Figure 7: The dominant reef building animal today is the Scleractinian coral. The various types of Scleractinian corals are shown in the family tree. Many went extinct at the beginning of the Paleocene or Eocene, but with a few exceptions, if they survived the extinction event at the end of the Cretaceous and the cooling at the end of the PETM (Paleocene-Eocene Thermal Maximum) they still exist today. Source: AIMS.
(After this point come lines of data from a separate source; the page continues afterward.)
-- ==== Sys2Proof/Certificates/Slice0/Obligations.lean ====
section
/-! DEFINITION. The statements for the provers, in the order of the manual's files. Each docstring names the rules that it rests
on; `Ends`, `Yields`, `Starts`, `Raises`, `Reads`, `Loads` and `Stores` (Safety) say which next state exec answers when a core carries an
instruction out. -/

section Statements
open Sys2Proof Sys2Proof.Machine

/-- A step runs the command at the front of the queue on the state with the queue's rest -/
def Obligations.StepRunsFrontCommand : Prop :=
  ∀ (i : Instr) (l : List Instr) (s : State), step { s with pending := i :: l } = exec i { s with pending := l }

/-- With no command waiting the package idles (DESIGN CHOICE, log entry 10) -/
def Obligations.StepIdlesOnEmptyQueue : Prop :=
  ∀ s : State, s.pending = [] → step s = .next s

/-- Every command has a next state in every state: none ends in a fault or a refusal -/
def Obligations.EveryCommandAnswersNextState : Prop :=
  ∀ (i : Instr) (s : State), ∃ t, exec i s = .next t

/-- A command leaves the queue of waiting commands alone -/
def Obligations.CommandsLeaveQueueAlone : Prop :=
  ∀ (i : Instr) (s t : State), exec i s = .next t → t.pending = s.pending

/-- Right after reset nothing waits, every unit is off, and the registers hold their At-reset values. The values that the
manual leaves open (the fuses as shipped, log entry 4; memory never written) are not part of it. -/
def Obligations.ResetState : Prop :=
  let s := State.reset
  s.pending = [] ∧ s.sent = [] ∧ s.msgs = [] ∧ s.accesses = [] ∧
  (∀ c, (s.core c).running = false ∧ (s.core c).halted = false ∧ (s.core c).txn = none ∧ (s.core c).alarm = none ∧
    (∀ n, (s.regs c).cap n = Cap.empty) ∧ (s.regs c).ctl.word = 0 ∧ (s.regs c).frames = [] ∧ (s.regs c).shadow = none) ∧
  (∀ d, (s.die d).fenced = false ∧ (s.die d).o.claims = [] ∧ (s.die d).m.images = [] ∧ ∀ n, (s.slot d n).st = .free) ∧
  (∀ g, (s.gate g).bank0 = [] ∧ (s.gate g).bank1 = [] ∧ (s.gate g).swapDone = true) ∧
  (∀ i, s.domain i = false) ∧ s.h.pwr.pwrOk = false ∧ s.h.pwr.st = .dawn ∧
  s.h.sd.g.st = .unset ∧ s.h.sd.g.admitOpen = false ∧ s.h.elCount = 0 ∧
  s.h.plan.eff = none ∧ s.h.plan.hp.errOff = 0xFFFFFFFF ∧ s.h.plan.hp.clampOff = 0xFFFFFFFF ∧
  s.h.host.mbx.done = true ∧ s.h.host.g.snapPeriod = 10000 ∧ s.h.host.g.evt = 0

/-- The fuse invariant and the canonical form of every memory hold right after reset. The fuses are those of a part as
shipped: DESIGN CHOICE, log entry 4. -/
def Obligations.FuseInvariantAtReset : Prop :=
  State.reset.fuseInv ∧ Memory.wf State.reset

/-- Every step keeps the fuse invariant: the anti-rollback number never passes its 64 fuses, and a burn under way only raises
it -/
def Obligations.FuseInvariantKept : Prop :=
  ∀ s t : State, s.fuseInv → step s = .next t → t.fuseInv

/-- No command unburns a fuse: enrolled keys, revocations, the signature requirement and the anti-rollback number only rise
-/
def Obligations.FusesNeverUnburn : Prop :=
  ∀ (i : Instr) (s t : State), s.fuseInv → exec i s = .next t →
    t.h.fuses.present = s.h.fuses.present ∧ t.h.fuses.serial = s.h.fuses.serial ∧ t.h.fuses.partCode = s.h.fuses.partCode ∧
    t.h.fuses.stepping = s.h.fuses.stepping ∧ t.h.fuses.romRev = s.h.fuses.romRev ∧
    s.h.fuses.patchSvn ≤ t.h.fuses.patchSvn ∧
    (s.h.fuses.valid0 = true → t.h.fuses.valid0 = true) ∧ (s.h.fuses.valid1 = true → t.h.fuses.valid1 = true) ∧
    (s.h.fuses.revoke0 = true → t.h.fuses.revoke0 = true) ∧ (s.h.fuses.revoke1 = true → t.h.fuses.revoke1 = true) ∧
    (s.h.fuses.sigRequired = true → t.h.fuses.sigRequired = true)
Discussion and Conclusions
While the study performed by Georgiou, et al. only involves a small area near Heron Island on the Australian Great Barrier Reef and only a few species of corals, it does demonstrate that some corals actively modify their environment and grow in a lower pH environment. Further, the study highlights the diel and seasonal variability in pH in our oceans and shows it is greater than the modeled changes in pH ascribed to increasing atmospheric CO2 concentrations.
We do not contest the idea that additional CO2 in the atmosphere will lower ocean pH, this is easily demonstrated. Although, the amount of change in pH is in question, the ocean is buffered, so the ultimate change in pH may be very small. We see no evidence that this will affect marine life, as marine organisms have demonstrated an ability to tolerate rapid changes in ocean pH. They demonstrate this on a daily and seasonal basis. Further, existing species of reef-building Scleractinian corals have thrived in much higher temperatures and much higher carbon dioxide concentrations as (geologically) recently as 50 million years ago.
Like other aspects of the climate change scare, or really any environmental scare, someone finds something (anything) that changes due to man’s influence and assumes it changes for the worse. This assumption that change is bad, is proclaimed without checking the geological record to see if it has happened before. Or, in this case, without even checking to see if it happens today on a daily or seasonal basis.
We do not contest the idea that rapidly rising temperatures cause corals to undergo thermal stress, but this is temporary and corals do adapt with time, as discussed by Jim Steele here. The symbiotic algae that corals depend on for most of their food vary with depth, temperature, pH, and other factors. Laboratory experiments conducted in tanks remove corals from a source of alternative symbionts (algae) that will allow them to adapt, essentially freezing their environment. So, removed from their natural state, and their main adaptation mechanism, they are harmed by rapidly rising temperatures and changes in pH. Corals, in the ocean, have no problem with the same changes.
Further, reefs are composed of many different species and they each adapt to changes in pH and temperature (and other environmental factors) in different ways, but they do adapt. A very good discussion of the adaptability of corals, also by Jim Steele, can be found here. As Steele notes, most reef deaths are due to cold temperatures, not warm temperatures, a fact often ignored by NOAA and others with an agenda.